**What this task involves:** The required output is the exact run of lines below that opens at the line with "nil => cases h; rfl" and closes at the line with "Bool) (hc : s.ctx.currentChannel ≠ s.cfg.channels)".

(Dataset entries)
•••••
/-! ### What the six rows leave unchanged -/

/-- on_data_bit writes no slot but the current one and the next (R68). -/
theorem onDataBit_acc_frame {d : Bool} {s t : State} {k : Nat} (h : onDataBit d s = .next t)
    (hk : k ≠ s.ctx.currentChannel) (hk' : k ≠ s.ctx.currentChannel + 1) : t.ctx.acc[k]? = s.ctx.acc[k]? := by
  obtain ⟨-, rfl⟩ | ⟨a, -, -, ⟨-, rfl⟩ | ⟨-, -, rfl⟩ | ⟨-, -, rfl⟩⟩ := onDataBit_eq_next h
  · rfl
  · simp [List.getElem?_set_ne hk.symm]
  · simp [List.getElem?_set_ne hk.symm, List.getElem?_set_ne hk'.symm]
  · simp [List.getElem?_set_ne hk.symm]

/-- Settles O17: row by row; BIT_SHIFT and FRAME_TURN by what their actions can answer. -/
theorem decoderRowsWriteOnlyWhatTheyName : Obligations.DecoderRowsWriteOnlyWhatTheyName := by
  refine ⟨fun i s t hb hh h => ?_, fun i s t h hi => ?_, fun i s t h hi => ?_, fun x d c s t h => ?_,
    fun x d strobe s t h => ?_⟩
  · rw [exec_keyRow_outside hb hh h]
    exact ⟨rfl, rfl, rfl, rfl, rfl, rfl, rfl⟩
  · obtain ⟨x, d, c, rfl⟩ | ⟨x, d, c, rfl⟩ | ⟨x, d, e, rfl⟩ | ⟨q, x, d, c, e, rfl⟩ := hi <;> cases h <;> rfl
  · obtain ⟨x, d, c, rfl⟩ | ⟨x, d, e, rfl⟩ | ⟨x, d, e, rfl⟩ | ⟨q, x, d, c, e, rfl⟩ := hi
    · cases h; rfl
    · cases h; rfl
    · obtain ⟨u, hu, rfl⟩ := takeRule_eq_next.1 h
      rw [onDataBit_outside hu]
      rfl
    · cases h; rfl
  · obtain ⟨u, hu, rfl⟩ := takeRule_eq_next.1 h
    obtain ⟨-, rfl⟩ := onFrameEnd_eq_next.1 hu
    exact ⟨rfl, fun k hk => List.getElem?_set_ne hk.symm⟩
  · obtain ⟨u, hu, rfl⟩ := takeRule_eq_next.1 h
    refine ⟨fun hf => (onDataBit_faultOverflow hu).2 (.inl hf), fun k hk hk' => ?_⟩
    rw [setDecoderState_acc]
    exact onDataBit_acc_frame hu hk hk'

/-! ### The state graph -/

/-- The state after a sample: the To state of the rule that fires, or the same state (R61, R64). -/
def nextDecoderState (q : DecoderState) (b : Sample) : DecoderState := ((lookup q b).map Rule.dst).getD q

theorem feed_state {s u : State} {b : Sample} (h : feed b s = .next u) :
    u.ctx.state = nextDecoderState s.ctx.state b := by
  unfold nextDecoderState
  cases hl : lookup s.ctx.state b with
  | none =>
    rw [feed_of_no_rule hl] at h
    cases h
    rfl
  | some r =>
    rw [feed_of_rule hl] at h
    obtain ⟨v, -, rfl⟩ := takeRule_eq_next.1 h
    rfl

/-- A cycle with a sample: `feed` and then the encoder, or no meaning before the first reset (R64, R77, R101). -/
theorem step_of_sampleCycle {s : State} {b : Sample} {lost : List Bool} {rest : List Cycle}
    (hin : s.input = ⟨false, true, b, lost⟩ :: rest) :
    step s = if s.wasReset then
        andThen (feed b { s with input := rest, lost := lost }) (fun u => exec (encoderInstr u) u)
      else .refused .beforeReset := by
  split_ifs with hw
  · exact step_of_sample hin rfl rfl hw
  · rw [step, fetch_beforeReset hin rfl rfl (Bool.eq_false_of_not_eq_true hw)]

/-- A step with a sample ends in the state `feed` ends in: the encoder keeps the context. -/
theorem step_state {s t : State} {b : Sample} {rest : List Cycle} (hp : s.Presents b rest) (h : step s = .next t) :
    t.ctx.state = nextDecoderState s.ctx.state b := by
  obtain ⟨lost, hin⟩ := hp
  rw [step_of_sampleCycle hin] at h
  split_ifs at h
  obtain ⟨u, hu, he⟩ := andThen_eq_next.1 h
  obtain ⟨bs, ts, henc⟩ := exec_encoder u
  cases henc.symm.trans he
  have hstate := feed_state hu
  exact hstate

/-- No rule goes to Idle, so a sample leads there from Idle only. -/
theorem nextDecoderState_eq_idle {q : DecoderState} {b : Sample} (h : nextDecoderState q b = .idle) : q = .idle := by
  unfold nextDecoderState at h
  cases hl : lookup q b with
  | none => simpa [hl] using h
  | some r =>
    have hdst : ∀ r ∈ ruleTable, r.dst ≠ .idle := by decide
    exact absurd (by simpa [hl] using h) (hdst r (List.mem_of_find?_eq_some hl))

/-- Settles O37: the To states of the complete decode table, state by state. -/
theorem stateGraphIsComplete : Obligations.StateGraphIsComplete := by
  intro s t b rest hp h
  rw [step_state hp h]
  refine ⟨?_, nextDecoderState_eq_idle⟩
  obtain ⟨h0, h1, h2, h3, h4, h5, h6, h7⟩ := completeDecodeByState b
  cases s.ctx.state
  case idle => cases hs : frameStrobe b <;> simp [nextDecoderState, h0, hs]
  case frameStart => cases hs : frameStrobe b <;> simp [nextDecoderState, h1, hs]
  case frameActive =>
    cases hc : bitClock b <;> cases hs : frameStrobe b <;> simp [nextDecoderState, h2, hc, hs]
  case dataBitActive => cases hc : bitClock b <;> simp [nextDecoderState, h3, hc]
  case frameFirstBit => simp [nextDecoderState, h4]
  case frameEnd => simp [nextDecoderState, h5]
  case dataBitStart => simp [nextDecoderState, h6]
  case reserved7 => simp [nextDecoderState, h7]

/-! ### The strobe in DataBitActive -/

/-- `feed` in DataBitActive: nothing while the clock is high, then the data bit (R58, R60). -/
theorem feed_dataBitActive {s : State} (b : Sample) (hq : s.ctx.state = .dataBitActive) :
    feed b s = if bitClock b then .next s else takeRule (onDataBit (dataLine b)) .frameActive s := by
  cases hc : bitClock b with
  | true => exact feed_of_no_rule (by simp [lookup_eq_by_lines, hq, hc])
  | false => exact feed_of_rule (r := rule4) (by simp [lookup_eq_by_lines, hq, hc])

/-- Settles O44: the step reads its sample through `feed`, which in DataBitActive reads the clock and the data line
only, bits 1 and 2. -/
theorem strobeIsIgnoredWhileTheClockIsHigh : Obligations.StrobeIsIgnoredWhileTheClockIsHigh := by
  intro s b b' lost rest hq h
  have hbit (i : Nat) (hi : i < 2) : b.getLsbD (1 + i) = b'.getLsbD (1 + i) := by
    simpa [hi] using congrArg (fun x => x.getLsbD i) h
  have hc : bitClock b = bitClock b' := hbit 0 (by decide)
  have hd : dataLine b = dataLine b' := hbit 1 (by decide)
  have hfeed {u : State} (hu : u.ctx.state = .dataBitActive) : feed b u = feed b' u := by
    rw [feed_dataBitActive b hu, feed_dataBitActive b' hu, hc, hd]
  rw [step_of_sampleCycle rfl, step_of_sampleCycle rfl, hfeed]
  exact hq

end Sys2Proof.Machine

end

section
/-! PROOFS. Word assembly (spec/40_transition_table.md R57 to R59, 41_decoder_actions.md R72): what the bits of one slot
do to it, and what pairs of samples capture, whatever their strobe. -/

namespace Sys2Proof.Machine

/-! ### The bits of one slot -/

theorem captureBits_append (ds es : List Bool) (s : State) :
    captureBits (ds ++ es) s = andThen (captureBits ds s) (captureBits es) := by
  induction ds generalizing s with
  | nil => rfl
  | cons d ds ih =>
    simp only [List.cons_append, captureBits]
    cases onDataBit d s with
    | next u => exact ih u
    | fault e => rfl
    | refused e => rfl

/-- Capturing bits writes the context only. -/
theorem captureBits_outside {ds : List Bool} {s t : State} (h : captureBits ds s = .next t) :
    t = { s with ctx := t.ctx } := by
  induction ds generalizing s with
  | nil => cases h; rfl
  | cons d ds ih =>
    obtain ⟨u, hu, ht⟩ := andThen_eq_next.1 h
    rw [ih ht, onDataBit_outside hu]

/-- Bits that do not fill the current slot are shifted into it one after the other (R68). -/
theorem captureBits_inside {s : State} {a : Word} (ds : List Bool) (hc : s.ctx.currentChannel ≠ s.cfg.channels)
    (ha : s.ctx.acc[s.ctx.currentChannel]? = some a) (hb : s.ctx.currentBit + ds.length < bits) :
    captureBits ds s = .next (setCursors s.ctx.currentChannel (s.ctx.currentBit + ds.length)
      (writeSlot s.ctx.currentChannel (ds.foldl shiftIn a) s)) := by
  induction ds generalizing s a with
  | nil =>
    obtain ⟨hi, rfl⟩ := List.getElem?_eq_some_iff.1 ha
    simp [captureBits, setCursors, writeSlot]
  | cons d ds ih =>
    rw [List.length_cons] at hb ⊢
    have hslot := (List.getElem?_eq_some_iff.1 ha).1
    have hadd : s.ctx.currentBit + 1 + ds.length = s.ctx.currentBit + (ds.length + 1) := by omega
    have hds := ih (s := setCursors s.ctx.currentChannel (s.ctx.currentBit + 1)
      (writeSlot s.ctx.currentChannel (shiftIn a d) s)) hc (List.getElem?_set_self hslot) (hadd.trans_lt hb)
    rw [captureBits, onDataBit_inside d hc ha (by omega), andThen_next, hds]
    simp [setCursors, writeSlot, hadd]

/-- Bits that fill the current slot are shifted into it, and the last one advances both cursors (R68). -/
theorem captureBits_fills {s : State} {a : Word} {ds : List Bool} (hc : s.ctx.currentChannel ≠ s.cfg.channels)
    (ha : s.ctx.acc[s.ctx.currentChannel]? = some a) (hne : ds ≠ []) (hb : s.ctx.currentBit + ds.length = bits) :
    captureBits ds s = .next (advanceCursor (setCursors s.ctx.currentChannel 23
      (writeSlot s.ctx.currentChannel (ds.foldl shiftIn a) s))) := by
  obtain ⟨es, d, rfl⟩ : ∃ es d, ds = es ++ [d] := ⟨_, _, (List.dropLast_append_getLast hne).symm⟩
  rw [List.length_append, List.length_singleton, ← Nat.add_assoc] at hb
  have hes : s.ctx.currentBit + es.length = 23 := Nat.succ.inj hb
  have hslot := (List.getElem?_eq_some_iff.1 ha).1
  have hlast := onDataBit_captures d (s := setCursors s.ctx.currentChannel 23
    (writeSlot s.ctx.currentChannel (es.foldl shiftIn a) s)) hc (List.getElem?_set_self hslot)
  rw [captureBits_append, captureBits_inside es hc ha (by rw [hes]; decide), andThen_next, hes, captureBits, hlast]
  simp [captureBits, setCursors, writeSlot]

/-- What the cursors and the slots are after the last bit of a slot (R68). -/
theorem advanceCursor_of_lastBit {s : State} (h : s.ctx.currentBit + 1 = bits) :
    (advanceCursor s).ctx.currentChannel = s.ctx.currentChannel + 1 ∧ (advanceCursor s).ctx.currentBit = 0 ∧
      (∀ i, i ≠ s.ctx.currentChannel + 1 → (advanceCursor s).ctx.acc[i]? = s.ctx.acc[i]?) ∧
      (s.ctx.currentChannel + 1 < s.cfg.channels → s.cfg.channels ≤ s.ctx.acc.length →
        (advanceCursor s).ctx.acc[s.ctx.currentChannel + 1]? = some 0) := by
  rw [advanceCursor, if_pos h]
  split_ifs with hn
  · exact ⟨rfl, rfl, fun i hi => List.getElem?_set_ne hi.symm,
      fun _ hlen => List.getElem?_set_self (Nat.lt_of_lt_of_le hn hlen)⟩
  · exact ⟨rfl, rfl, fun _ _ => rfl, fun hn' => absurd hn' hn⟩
•••••
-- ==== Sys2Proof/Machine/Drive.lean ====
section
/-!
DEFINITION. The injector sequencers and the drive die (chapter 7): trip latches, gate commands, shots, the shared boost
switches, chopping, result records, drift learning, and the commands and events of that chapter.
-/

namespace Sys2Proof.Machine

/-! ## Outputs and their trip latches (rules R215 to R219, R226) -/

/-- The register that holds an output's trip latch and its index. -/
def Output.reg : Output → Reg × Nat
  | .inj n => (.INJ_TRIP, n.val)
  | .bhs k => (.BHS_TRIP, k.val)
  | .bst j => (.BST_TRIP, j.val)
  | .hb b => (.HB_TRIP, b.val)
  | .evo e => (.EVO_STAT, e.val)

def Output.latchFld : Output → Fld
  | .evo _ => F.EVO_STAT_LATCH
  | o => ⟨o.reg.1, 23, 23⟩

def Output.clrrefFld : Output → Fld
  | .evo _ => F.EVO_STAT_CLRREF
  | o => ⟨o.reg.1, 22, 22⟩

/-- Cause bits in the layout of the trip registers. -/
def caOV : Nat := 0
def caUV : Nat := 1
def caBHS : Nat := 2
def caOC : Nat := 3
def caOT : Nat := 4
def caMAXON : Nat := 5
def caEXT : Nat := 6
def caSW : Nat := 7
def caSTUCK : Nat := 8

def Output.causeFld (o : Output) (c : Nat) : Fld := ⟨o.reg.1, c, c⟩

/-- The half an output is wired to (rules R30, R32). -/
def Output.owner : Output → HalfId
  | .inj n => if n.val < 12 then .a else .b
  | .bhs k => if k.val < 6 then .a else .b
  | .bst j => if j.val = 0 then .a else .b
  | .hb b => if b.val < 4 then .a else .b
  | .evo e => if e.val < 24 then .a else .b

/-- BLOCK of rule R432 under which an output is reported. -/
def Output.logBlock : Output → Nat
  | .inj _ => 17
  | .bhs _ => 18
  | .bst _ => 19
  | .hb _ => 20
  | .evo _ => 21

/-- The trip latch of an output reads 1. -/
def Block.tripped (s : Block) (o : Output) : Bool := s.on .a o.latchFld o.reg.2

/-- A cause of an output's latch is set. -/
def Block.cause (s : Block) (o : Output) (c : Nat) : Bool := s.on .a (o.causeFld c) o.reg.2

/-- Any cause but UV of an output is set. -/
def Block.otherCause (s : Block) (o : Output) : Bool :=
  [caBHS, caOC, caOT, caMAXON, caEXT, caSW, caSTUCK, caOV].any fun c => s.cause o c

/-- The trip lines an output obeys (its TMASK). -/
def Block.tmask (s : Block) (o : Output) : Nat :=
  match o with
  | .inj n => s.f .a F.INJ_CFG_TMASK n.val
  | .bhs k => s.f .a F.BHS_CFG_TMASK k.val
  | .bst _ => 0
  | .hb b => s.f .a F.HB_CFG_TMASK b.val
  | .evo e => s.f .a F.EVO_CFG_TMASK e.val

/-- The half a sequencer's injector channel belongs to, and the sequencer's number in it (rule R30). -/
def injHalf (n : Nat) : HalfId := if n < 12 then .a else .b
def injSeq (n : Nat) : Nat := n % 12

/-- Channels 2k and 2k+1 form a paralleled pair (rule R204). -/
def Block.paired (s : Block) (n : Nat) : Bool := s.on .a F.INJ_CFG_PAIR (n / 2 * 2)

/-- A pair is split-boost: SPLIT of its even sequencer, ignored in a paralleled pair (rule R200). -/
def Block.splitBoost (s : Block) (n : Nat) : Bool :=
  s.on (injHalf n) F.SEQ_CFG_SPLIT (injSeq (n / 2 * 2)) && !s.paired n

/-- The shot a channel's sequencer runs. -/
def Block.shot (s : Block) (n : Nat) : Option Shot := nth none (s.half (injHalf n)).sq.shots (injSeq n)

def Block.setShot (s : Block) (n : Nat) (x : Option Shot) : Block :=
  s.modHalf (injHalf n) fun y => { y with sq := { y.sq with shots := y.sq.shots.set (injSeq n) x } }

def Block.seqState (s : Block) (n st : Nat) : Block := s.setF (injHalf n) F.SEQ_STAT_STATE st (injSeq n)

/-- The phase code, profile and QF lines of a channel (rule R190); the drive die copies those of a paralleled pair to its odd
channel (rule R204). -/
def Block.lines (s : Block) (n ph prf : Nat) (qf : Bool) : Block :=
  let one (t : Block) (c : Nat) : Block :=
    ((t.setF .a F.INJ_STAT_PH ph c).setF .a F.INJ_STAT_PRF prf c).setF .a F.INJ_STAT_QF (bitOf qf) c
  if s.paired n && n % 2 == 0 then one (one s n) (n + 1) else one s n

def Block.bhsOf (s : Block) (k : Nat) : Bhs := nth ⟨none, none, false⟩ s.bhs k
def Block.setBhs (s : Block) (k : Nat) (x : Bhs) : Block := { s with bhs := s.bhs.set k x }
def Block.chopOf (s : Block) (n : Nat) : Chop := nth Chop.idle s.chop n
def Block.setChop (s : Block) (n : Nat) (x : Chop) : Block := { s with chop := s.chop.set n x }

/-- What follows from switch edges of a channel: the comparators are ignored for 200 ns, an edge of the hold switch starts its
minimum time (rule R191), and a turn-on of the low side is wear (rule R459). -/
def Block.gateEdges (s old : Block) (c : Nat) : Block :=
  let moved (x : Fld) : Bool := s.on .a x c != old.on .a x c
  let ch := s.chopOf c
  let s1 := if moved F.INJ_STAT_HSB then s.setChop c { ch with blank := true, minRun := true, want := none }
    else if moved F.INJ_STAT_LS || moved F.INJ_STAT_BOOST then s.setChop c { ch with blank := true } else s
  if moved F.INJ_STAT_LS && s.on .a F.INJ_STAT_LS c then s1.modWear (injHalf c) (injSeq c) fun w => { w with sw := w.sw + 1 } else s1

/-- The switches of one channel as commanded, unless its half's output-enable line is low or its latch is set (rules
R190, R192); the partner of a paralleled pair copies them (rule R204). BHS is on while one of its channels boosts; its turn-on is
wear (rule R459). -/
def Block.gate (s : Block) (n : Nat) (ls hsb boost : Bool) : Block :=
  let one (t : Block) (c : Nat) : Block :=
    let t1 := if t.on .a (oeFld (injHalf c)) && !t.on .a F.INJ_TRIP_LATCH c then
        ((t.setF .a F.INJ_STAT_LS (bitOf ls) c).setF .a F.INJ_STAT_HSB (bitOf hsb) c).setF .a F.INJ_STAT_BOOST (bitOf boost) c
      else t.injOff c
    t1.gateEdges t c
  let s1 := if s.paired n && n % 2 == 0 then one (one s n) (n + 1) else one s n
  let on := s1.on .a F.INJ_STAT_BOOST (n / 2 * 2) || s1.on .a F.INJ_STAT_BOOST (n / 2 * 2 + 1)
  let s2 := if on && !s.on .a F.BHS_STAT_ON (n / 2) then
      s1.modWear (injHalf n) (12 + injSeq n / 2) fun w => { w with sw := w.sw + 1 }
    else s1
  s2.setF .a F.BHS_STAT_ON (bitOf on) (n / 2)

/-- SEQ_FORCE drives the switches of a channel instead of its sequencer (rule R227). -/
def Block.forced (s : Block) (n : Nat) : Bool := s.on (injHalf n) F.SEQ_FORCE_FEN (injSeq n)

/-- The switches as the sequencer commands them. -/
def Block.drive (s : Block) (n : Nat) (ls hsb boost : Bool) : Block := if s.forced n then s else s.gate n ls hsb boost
•••••
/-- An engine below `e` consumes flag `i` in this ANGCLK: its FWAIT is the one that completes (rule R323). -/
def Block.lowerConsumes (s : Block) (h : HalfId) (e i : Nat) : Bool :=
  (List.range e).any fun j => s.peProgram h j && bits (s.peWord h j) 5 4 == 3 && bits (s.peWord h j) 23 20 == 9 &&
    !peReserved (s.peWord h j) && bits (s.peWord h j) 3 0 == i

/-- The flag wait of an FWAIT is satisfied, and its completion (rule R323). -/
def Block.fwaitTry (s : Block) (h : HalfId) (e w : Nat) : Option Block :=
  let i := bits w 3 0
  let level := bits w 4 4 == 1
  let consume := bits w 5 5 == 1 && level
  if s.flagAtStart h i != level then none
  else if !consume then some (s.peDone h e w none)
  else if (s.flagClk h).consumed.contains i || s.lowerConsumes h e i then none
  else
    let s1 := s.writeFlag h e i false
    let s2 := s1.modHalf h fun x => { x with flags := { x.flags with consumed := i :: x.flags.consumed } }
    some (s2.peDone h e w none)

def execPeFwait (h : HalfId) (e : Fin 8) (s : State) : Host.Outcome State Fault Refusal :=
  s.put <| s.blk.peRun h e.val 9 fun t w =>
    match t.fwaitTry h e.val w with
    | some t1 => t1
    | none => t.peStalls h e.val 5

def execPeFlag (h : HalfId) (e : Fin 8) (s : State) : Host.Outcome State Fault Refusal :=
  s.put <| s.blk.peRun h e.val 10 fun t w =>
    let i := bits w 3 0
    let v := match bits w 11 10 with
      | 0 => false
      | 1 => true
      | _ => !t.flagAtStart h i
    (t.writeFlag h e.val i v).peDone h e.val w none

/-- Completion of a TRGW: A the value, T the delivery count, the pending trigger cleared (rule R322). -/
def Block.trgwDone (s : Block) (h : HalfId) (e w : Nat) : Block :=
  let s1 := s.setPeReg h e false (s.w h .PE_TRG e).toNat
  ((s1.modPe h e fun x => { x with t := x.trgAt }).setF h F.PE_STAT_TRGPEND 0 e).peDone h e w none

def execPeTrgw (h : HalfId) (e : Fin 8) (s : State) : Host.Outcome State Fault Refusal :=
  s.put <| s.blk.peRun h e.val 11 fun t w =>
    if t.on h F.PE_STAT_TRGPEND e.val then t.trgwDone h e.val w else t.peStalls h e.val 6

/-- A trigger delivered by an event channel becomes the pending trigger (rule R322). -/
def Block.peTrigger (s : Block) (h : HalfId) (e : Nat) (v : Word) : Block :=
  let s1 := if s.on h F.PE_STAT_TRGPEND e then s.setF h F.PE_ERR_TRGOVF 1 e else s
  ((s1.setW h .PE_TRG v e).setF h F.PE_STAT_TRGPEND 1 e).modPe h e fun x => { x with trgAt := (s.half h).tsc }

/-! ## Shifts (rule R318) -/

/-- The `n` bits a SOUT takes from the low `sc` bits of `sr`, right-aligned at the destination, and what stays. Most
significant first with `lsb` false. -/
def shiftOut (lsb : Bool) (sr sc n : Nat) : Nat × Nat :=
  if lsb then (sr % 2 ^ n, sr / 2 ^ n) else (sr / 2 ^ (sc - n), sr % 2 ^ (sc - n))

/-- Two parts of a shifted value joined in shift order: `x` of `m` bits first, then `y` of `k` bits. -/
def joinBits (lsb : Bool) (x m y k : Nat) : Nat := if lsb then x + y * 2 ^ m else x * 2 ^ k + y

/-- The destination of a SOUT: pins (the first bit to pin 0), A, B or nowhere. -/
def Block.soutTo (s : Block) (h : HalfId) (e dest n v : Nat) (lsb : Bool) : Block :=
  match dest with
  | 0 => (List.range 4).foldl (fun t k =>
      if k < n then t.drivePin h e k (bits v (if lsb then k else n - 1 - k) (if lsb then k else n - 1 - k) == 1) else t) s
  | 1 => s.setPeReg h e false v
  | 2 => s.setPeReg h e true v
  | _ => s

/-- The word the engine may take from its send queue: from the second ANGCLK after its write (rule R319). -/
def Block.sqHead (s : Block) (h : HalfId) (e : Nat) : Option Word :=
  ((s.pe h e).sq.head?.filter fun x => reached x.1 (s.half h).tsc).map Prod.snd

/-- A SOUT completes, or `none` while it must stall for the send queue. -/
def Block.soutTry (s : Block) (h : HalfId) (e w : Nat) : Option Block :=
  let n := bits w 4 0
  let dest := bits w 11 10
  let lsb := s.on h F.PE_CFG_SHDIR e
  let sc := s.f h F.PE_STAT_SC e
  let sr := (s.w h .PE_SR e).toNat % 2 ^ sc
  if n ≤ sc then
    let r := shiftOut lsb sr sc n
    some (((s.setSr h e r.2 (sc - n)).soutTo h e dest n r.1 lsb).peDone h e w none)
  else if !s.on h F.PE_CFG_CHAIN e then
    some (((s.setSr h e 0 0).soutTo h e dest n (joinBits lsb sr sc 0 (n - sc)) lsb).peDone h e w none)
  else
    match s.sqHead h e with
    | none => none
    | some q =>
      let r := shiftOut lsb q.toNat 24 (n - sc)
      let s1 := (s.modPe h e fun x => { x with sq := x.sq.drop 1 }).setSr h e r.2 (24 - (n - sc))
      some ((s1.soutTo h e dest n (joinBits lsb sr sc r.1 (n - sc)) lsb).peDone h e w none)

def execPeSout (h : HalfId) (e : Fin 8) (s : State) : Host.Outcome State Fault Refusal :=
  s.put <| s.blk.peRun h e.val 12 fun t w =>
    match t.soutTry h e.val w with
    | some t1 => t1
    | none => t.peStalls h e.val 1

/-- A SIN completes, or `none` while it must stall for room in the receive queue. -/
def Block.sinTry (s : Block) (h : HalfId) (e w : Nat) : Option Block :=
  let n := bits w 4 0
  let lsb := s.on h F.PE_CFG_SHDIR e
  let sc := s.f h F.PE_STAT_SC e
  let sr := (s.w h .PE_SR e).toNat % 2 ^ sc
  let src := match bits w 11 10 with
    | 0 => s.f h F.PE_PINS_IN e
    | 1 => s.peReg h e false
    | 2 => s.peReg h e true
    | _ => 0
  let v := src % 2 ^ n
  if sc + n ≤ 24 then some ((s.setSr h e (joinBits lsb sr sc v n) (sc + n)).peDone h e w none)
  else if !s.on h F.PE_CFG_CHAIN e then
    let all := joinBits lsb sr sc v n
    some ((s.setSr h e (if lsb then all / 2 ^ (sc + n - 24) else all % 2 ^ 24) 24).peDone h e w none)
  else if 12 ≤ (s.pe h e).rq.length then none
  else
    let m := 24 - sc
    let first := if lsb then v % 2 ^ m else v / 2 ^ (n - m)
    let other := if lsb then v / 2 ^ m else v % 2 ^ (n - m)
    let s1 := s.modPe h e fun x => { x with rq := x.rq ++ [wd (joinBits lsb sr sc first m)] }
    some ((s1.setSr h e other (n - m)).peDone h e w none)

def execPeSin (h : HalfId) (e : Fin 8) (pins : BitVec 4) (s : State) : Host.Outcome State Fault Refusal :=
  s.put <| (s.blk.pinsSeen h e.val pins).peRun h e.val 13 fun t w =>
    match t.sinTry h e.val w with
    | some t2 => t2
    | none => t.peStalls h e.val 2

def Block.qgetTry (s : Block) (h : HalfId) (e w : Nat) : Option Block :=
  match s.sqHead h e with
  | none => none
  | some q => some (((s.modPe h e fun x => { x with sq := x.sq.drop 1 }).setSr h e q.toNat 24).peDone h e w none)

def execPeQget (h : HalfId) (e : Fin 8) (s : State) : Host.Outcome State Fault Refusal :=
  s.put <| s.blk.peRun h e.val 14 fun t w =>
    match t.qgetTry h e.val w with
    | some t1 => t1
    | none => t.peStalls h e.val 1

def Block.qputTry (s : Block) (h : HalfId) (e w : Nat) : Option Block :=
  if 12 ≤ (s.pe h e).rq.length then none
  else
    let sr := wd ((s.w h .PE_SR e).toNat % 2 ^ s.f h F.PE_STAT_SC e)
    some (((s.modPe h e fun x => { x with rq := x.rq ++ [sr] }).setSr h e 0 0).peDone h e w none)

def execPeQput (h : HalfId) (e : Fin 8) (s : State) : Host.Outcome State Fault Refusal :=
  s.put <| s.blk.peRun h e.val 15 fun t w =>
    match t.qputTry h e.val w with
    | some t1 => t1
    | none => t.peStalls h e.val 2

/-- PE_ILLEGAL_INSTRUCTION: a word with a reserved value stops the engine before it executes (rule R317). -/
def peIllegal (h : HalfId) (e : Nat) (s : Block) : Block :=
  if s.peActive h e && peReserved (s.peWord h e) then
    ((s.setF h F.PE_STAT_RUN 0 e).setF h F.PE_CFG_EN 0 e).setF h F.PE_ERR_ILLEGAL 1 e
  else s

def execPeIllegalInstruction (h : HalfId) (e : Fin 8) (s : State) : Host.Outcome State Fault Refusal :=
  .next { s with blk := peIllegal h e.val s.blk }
•••••
**Response to this exercise:**
  | nil => cases h; rfl
  | cons d ds ih =>
    obtain ⟨u, hu, ht⟩ := andThen_eq_next.1 h
    rw [ih ht, onDataBit_outside hu]

/-- Bits that do not fill the current slot are shifted into it one after the other (R68). -/
theorem captureBits_inside {s : State} {a : Word} (ds : List Bool) (hc : s.ctx.currentChannel ≠ s.cfg.channels)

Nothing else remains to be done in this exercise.